Collection entries
=== Begin Enclosure ===
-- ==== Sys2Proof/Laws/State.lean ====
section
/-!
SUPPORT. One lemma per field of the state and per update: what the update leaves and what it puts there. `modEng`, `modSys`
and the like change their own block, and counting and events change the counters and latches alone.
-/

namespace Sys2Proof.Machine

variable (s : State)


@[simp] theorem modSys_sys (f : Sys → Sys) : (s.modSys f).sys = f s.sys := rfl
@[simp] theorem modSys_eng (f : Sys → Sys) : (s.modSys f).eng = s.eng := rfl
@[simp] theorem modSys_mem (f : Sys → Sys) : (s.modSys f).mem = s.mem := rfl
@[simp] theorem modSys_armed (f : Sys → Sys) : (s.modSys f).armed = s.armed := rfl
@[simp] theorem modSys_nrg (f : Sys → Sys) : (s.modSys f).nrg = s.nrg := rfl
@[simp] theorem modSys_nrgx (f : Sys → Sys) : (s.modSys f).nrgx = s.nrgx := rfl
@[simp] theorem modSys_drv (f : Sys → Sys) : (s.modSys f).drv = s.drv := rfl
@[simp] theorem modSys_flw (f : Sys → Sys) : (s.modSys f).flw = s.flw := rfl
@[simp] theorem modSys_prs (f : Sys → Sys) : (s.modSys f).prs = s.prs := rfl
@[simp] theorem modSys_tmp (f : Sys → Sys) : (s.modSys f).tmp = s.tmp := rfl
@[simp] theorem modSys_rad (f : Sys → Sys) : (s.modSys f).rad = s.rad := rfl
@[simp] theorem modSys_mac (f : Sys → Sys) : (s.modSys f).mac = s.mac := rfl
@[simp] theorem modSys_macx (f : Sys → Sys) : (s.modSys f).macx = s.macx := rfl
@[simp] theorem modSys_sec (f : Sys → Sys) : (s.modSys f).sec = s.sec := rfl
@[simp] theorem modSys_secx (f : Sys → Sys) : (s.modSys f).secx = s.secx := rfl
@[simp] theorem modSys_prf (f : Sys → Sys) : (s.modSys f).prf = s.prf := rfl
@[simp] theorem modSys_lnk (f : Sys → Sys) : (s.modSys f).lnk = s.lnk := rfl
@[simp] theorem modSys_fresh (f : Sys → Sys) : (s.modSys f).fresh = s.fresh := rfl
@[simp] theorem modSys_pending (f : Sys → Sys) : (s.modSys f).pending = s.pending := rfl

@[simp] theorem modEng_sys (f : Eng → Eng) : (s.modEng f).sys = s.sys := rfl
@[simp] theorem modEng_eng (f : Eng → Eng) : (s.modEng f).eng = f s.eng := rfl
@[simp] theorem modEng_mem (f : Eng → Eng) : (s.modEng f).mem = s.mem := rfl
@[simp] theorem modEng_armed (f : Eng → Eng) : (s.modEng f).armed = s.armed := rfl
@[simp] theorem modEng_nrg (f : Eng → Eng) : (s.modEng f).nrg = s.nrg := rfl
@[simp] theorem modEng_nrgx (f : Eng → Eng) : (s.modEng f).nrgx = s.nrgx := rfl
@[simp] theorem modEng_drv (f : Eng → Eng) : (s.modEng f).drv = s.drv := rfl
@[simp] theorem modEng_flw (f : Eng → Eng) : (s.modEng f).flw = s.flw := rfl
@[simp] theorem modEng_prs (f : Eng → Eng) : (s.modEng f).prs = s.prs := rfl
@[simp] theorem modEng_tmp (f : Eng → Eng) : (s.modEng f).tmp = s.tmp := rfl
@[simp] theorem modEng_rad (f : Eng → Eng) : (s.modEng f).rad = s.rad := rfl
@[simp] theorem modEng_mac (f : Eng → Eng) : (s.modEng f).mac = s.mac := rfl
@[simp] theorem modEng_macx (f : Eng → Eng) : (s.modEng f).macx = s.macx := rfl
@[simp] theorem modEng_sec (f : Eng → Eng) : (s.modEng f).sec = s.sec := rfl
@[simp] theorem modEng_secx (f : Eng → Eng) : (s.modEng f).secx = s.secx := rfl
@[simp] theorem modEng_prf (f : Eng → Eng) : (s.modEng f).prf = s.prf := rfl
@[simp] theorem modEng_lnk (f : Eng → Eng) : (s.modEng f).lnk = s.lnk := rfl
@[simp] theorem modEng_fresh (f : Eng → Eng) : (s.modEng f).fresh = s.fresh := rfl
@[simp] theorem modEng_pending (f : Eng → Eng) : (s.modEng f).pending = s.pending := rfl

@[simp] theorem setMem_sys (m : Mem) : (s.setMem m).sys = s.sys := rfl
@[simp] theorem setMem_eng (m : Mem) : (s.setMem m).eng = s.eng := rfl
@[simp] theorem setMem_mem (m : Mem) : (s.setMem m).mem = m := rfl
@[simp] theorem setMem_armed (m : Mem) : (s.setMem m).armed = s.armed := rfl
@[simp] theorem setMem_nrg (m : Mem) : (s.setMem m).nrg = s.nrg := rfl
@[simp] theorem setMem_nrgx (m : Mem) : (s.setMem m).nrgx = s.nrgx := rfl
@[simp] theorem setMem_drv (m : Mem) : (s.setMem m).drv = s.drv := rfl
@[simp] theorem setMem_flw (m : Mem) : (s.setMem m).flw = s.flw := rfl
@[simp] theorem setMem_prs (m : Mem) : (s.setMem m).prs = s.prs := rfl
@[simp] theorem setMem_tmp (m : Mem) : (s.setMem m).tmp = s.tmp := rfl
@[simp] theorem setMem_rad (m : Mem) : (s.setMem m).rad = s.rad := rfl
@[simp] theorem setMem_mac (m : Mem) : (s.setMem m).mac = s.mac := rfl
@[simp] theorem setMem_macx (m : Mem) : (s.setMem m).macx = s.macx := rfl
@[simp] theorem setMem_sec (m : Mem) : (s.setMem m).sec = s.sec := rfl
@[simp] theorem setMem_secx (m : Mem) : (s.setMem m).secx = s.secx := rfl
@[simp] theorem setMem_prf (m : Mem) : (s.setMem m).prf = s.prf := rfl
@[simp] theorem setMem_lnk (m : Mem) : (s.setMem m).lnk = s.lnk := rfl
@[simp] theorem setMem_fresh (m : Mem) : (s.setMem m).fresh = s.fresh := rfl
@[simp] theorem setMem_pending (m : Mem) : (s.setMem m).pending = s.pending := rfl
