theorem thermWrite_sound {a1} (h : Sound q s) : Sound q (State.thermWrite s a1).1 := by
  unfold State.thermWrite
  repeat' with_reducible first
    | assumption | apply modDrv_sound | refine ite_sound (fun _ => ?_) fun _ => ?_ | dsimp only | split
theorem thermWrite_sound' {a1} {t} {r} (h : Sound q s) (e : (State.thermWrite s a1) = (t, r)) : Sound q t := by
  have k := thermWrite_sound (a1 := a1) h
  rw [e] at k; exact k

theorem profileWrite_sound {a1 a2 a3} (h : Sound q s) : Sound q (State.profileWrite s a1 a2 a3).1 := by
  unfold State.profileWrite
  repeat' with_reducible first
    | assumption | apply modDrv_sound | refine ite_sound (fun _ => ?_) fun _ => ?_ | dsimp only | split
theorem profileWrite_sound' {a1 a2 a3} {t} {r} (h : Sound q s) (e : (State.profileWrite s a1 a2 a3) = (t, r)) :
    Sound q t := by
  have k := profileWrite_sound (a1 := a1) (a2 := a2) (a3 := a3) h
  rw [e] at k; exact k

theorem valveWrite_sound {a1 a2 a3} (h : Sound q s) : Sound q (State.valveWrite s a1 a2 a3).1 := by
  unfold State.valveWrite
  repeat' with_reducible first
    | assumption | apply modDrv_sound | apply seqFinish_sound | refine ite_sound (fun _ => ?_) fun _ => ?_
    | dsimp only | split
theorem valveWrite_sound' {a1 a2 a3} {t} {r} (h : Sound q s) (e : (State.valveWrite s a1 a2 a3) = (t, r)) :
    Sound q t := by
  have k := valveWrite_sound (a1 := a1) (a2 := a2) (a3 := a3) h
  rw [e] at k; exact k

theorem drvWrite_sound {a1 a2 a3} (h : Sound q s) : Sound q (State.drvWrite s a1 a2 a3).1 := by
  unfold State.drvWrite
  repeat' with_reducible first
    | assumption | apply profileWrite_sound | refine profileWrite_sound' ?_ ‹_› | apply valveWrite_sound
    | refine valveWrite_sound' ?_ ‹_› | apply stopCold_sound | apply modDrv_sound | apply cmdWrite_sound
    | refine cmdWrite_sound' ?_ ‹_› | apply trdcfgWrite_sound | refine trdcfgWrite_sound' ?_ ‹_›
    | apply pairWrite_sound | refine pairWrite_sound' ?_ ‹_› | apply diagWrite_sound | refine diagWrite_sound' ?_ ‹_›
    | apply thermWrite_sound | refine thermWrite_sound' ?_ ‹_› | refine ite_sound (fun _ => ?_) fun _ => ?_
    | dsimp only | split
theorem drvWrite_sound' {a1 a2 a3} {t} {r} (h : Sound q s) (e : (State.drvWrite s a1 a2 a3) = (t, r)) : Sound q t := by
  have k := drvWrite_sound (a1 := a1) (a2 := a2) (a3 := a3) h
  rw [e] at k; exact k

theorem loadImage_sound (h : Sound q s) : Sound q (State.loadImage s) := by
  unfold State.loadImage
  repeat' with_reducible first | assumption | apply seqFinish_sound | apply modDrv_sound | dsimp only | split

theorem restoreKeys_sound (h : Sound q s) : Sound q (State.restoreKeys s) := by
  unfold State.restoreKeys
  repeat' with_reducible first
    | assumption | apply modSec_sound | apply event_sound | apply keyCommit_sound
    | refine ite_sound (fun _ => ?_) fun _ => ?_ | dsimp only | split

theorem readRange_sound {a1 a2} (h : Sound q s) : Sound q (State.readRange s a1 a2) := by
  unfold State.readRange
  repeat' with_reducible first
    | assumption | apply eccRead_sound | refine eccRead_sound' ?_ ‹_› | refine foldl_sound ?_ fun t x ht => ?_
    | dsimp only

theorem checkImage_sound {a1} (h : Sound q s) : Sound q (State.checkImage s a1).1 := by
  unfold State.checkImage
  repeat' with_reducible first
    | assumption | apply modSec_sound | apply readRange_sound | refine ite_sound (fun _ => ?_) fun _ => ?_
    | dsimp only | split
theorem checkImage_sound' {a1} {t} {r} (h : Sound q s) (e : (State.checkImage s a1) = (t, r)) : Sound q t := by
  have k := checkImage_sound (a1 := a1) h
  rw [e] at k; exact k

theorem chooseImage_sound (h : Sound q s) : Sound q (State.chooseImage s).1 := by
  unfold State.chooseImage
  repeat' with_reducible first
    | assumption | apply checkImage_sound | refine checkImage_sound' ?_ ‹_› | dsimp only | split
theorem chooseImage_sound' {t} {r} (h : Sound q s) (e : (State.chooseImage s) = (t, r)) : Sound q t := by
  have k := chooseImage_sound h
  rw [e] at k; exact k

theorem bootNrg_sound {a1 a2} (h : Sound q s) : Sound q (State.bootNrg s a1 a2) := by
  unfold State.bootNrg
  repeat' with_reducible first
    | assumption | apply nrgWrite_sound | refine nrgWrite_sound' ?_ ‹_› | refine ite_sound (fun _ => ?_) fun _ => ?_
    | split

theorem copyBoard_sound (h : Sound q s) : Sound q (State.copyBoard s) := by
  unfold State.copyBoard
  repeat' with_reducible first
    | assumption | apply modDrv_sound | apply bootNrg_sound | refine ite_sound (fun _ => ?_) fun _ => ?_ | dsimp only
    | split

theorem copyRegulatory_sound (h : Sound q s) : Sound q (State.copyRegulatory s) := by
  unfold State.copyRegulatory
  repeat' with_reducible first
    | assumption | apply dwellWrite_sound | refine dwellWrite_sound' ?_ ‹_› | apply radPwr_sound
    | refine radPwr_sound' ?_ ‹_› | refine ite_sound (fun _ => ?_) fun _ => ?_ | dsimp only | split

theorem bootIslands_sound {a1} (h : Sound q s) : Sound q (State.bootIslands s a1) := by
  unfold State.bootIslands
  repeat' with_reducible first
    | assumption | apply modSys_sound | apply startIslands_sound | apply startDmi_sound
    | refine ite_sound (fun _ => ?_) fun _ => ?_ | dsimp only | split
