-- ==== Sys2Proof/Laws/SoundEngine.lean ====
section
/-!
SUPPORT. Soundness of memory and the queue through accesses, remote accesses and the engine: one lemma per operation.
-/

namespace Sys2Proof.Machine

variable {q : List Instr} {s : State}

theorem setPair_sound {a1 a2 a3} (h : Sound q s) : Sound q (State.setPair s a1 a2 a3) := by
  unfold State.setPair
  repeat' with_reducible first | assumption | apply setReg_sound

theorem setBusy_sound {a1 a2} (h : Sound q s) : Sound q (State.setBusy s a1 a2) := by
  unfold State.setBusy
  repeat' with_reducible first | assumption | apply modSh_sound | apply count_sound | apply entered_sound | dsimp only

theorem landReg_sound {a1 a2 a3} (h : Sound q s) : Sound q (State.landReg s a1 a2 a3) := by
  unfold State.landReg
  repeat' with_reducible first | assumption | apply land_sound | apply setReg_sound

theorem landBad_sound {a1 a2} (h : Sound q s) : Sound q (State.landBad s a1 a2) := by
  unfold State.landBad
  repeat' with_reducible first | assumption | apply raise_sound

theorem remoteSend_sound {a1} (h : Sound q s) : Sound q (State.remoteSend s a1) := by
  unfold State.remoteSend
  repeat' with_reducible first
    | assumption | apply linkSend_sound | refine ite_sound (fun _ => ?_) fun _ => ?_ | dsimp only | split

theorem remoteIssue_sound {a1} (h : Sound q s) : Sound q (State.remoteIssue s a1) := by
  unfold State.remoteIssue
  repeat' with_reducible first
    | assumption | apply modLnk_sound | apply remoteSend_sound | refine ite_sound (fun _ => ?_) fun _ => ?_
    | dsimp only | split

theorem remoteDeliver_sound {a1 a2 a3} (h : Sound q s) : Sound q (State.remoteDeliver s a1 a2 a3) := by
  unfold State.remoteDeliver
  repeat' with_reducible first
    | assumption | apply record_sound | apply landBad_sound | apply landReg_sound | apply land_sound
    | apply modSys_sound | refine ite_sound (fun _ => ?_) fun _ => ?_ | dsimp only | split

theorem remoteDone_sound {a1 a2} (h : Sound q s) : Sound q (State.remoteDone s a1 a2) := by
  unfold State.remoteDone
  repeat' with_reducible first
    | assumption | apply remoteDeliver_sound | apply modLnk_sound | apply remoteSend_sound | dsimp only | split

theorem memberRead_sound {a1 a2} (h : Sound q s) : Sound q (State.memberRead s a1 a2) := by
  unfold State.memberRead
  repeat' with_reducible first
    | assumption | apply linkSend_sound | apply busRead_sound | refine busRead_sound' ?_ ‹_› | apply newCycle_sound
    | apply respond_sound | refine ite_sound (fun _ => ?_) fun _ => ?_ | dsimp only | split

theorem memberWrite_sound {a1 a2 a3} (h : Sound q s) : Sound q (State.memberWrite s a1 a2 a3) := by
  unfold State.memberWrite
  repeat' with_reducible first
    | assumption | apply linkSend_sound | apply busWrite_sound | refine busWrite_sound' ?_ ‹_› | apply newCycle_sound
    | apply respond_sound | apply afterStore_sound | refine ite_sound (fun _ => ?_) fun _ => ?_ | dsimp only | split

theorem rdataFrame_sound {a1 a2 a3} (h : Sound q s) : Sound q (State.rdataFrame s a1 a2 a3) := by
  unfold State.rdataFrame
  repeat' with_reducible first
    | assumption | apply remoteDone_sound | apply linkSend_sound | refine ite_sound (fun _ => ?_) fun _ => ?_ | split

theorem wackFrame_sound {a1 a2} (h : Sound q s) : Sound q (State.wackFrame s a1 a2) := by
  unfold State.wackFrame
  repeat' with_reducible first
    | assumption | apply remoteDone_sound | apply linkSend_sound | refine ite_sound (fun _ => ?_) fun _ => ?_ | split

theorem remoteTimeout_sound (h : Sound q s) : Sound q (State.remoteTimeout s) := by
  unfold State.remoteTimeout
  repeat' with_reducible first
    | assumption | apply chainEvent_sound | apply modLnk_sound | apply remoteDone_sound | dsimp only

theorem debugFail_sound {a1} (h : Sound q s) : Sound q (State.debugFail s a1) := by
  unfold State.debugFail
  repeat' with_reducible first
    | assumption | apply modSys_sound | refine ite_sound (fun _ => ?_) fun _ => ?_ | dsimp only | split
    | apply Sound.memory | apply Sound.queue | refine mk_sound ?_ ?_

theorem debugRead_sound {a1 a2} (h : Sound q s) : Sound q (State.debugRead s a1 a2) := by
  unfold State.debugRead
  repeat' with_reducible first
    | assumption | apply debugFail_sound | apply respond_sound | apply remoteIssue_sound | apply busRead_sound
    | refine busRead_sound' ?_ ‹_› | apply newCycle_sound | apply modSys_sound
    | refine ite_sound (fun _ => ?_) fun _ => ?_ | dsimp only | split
=== End Enclosure ===
TASK DETAILS – Tell how many lines of the data above hold the string "pending". The number alone is the answer.

SOLUTION FOR THIS EXERCISE – 3